Напротив, на стрелке Тверского бульвара (где сейчас памятник Тимирязеву), стояло в то время скучное и длинное здание. Там помещалась аптека, а в подвалах был склад медикаментов. Окна моей комнаты выходили на эту аптеку.
Приходится так подробно говорить о расположении дома потому, что оно оказалось причиной некоторых не совсем обычных событий, описанных ниже.
Однажды, в седую от морозного дыма осеннюю ночь, я проснулся в своей комнате на втором этаже от странного ощущения, будто кто-то мгновенно выдавил из нее весь воздух. От этого ощущения я на несколько секунд оглох.
Я вскочил.
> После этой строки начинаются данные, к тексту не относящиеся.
-- ==== Sys2Proof/Machine/PowerOps.lean ====
section
/-!
DEFINITION. Machine/PowerOps.lean: the power domains: which are on in each state, what holds one on, what one loses when
it goes off, the wake governor's queue, wakes from Stand, and the effective power budget
(15_power.md R524 to R546; 01 R45, R53; 16 R564).
-/
namespace Sys2Proof.Machine

/-! ## Kinds of domain (R5, R538, R539) -/

inductive DomKind where
  | press (p : Nat)
  | forme (f : Nat)
  | stack (n : Nat)
  | quad (q : Nat)
  | region (r : Nat)
  | host
  | conf
  | bridge
  deriving DecidableEq, Repr

def domKind (n : Nat) : DomKind :=
  if n < 128 then .press n
  else if n < 144 then .forme (n - 128)
  else if n < 152 then .stack (n - 144)
  else if n < 176 then .quad (n - 152)
  else if n < 200 then .region (n - 176)
  else if n = 200 then .host
  else if n = 201 then .conf
  else .bridge

def domCost (n : Nat) : Nat :=
  match domKind n with
  | .stack _ => 4 | .bridge => 2 | .forme _ => 2 | .press _ => 1 | .quad _ => 1 | .region _ => 2 | .host => 2 | .conf => 2

def domRamp (n : Nat) : Nat :=
  match domKind n with
  | .stack _ => 512 | .bridge => 256 | .forme _ => 512 | .press _ => 256 | .quad _ => 256 | .region _ => 512
  | .host => 1024 | .conf => 1024

/-- The figure of R539: the wake latency plus 16 points, rounded up; `gap` is CF_RELEASE_GAP in reference cycles. -/
def domFigure (gap n : Nat) : Nat :=
  match domKind n with
  | .stack _ => 2576 | .bridge => 272 | .forme _ => 4624 | .press _ => 784 | .quad _ => 272
  | .region _ => 528 + (128 * gap + 24) / 25
  | .host => 1040 | .conf => 1040

/-- The entry reserves domain `n`. -/
def entryDomain (e : BitVec 128) (n : Nat) : Bool :=
  eAction e ≠ 7 &&
  match eClass e with
  | 0 => decide (n = 128 + eIndex e) || (decide (n / 8 = eIndex e) && decide (n < 128) && (eQty e).testBit (n % 8))
  | 1 => n = 144 + eIndex e
  | 2 => n = 152 + eIndex e
  | 3 => n = 202 + eIndex e
  | 4 => n = 200
  | 6 => n = eIndex e
  | _ => false

/-- A ticket's reservation in the table needs the domain; system entries hold none (R535). -/
def domainReserved (d : Device) (n : Nat) : Bool :=
  d.mkr.table.any fun ie => eSlot ie.2 ≠ 0xFFF && entryDomain ie.2 n

/-! ## Which domains are on (R527, R534, R535, R564) -/

/-- Gated by host software, disabled under R564, or failed under R526; a press that is offline (R513). -/
def domainGated (d : Device) (n : Nat) : Bool :=
  match domKind n with
  | .press p => bit d.errata.offline p
  | .quad q =>
    (domain d n).failed || bit d.power.gateQuad q
      || ((quad d q).mode = 1 && !bit d.trust.store.enForron q)
      || ((quad d q).mode = 2 && !bit d.trust.store.enFount q)
  | .region r => (domain d n).failed || bit d.power.gateRegion r || !bit d.trust.store.enRegion r
  | _ => (domain d n).failed

/-- A press that is gatable in a state. -/
def gatable (d : Device) (st : PwState) (p : Nat) : Bool :=
  match st with
  | .run => false
  | .trim => bit (vgetN 0 d.power.trimMask (p / 32)) (p % 32)
  | _ => true

/-- The state wants the domain on, whether or not anything is reserved. -/
def domainWanted (d : Device) (st : PwState) (n : Nat) : Bool :=
  let awake := st = .run || st = .trim || st = .idle
  domainPresent d.part n && !domainGated d n &&
  match domKind n with
  | .press p => awake && !gatable d st p
  | .forme _ => awake
  | .stack _ => awake
  | .quad q => awake || (st = .stand && (quad d q).mode = 1)
  | .region _ => awake
  | .host | .conf | .bridge => st ≠ .deep

/-- The state wants the domain off now (R527, R534). -/
def domainUnwanted (d : Device) (st : PwState) (n : Nat) : Bool :=
  match domKind n with
  | .press p =>
    bit d.errata.offline p || !domainPresent d.part n || st = .stand || st = .deep
      || (gatable d st p && !domainReserved d n)
  | _ => !domainWanted d st n

/-- A load binds the region, or a capture of it is armed, copying or held (R451, R535). -/
def regionBusy (d : Device) (r : Nat) : Bool :=
  (match d.cf.load with
    | some l => l.full || (l.accepted && bit l.bound r)
    | none => false)
  || bit d.cf.capHeld r

/-- A switch-off of the domain is held (R535); the power cycle of R512 does not ask. -/
def domainHeld (d : Device) (n : Nat) : Bool :=
  domainReserved d n ||
  match domKind n with
  | .region r => regionBusy d r
  | .press p => match (press d p).recovery.state with
    | .inService | .offline => false
    | _ => true
  | _ => false

/-! ## The governor's queue (R538) -/

def domainQueued (d : Device) (n : Nat) : Bool := d.power.queue.any (·.1 = n)

/-- Ask for a domain: at the back of the queue, or at its front for a power cycle (R512). -/
def govRequest (n : Nat) (front : Bool) (d : Device) : Device :=
  let r := (n, domCost n)
  modPower (fun w => { w with queue := if front then r :: w.queue else w.queue ++ [r] }) d

/-- Take a request for the domain out of the governor's queue. -/
def dropRequest (n : Nat) (d : Device) : Device := modPower (fun w => { w with queue := w.queue.filter (·.1 ≠ n) }) d

/-- The press's power cycle is in progress (R512). -/
def pressCycling (d : Device) (n : Nat) : Bool :=
  match domKind n with
  | .press p => (press d p).recovery.state = .powerCycling
  | _ => false

/-- Ask for a domain that is off and may come on. A press in a power cycle is asked for by the cycle alone (R512). -/
def wakeDomain (d : Device) (n : Nat) : Device :=
  if (domain d n).dstate = .on || (domain d n).dstate = .waking || domainQueued d n || domainGated d n
      || pressCycling d n || !domainPresent d.part n then d
  else govRequest n false d

/-- Bring one domain toward what the state in force and the gates want of it. -/
def settleDomain (d : Device) (n : Nat) : Device :=
  if d.power.change.isSome then d
  else if (domain d n).dstate = .on then
    if domainUnwanted d d.power.state n then
      if domainHeld d n then modDomain n (fun x => { x with held := true }) d
      else modDomain n (fun x => { x with held := false, dstate := .goingOff }) d
    else modDomain n (fun x => { x with held := false }) d
  else if (domain d n).dstate = .off && domainWanted d d.power.state n then wakeDomain d n
  else d

/-- The order in which one state change asks for domains (R538). -/
def govOrder : List Nat :=
  rangeFrom 144 8 ++ [202, 203] ++ rangeFrom 128 16 ++ rangeFrom 0 128 ++ rangeFrom 152 24 ++ rangeFrom 176 24
    ++ [200, 201]

/-- Bring every domain toward what is wanted of it. -/
def settleDomains (d : Device) : Device := govOrder.foldl settleDomain d

/-! ## What a domain loses (R525) -/

/-- The press after its galley, banks, lanes and queue are gone; what a press reset keeps is kept. -/
def stopClear (x : Press) : Press :=
  let pl (p : Platen) : Platen := { p with bank0 := {}, bank1 := {}, passes := [], drain := none, fault := false }
  { x with queue := [], plA := pl x.plA, plB := pl x.plB, inkOp := none, jusOp := none, opens := [],
           transfers := [], ftransfers := [], pools := Vector.replicate 2 {}, chaseSide := false, pressWait := false,
           preempt := .none, fmt := { x.fmt with rnd := 0, ovf := 0, nan := false },
           ink := { x.ink with lanes := [], k1 := 0, k2 := 0, k3 := 0, satLimit := 0xFF, vanLimit := 0x40,
                               fallback := 0x88553332 } }

/-- The forme after its compositor, tokens, pools and memories are gone. -/
def formeClear (x : Forme) : Forme :=
  { x with state := .off, regs := {}, imem := {}, xmem := {}, ymem := {}, case := {},
           tokens := Vector.replicate 64 0, pools := Vector.replicate 8 {}, pend := [], task := none, pmask := 0,
           filling := true }

/-- The link layer of a quad that has lost its state; its configuration registers, tables and counters are kept. -/
def quadClear (x : Quad) : Quad :=
  { x with state := .down, laneLock := 0, stream := [], peerInc := 0, lastTrain := none, trainRun := 0, seen := false, expSeq := 0,
           nextSeq := 0, retryBuf := [], waitSend := [], credCtl := 64, credData := 64, retCtl := 0, retData := 0,
           anyAcc := false, nakDue := false, naked := false, rounds := 0 }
Пол был засыпан осколками оконных стекол. Они блестели в свете высокого и туманного месяца, влачившегося над уснувшей Москвой.
Глубокая тишина стояла вокруг.
Потом раздался короткий гром. Нарастающий резкий вой пронесся на уровне выбитых окон, и тотчас с длинным грохотом обрушился угол дома у Никитских ворот. В комнате у хозяина квартиры заплакали дети.
В первую минуту нельзя было, конечно, догадаться, что это бьет прямой наводкой по Никитским воротам орудие, поставленное у памятника Пушкину. Выяснилось это позже.
После второго выстрела снова вернулась тишина. Месяц все так же внимательно смотрел с туманных ночных небес на разбитые стекла на полу.
Через несколько минут у Никитских ворот длинно забил пулемет.
Так начался в Москве октябрьский бой, или, как тогда говорили, «октябрьский переворот». Он длился несколько дней.
В ответ на пулеметный огонь разгорелась винтовочная пальба. Пуля чмокнула в стену и прострелила портрет Чехова. Потом я нашел этот портрет под обвалившейся штукатуркой. Пуля попала Чехову в грудь и прорвала белый пикейный жилет.
Перестрелка трещала, как горящий валежник. Пули густо цокали по железным крышам. Мой квартирный хозяин, пожилой вдовец архитектор, крикнул мне, чтобы я шел к нему в задние комнаты. Они выходили окнами во двор.
Там на полу сидели две маленькие девочки и старая няня. Старуха закрыла девочек с головой теплым платком.
– Здесь безопасно, – сказал хозяин. – Пули вряд ли пробьют внутренние стены.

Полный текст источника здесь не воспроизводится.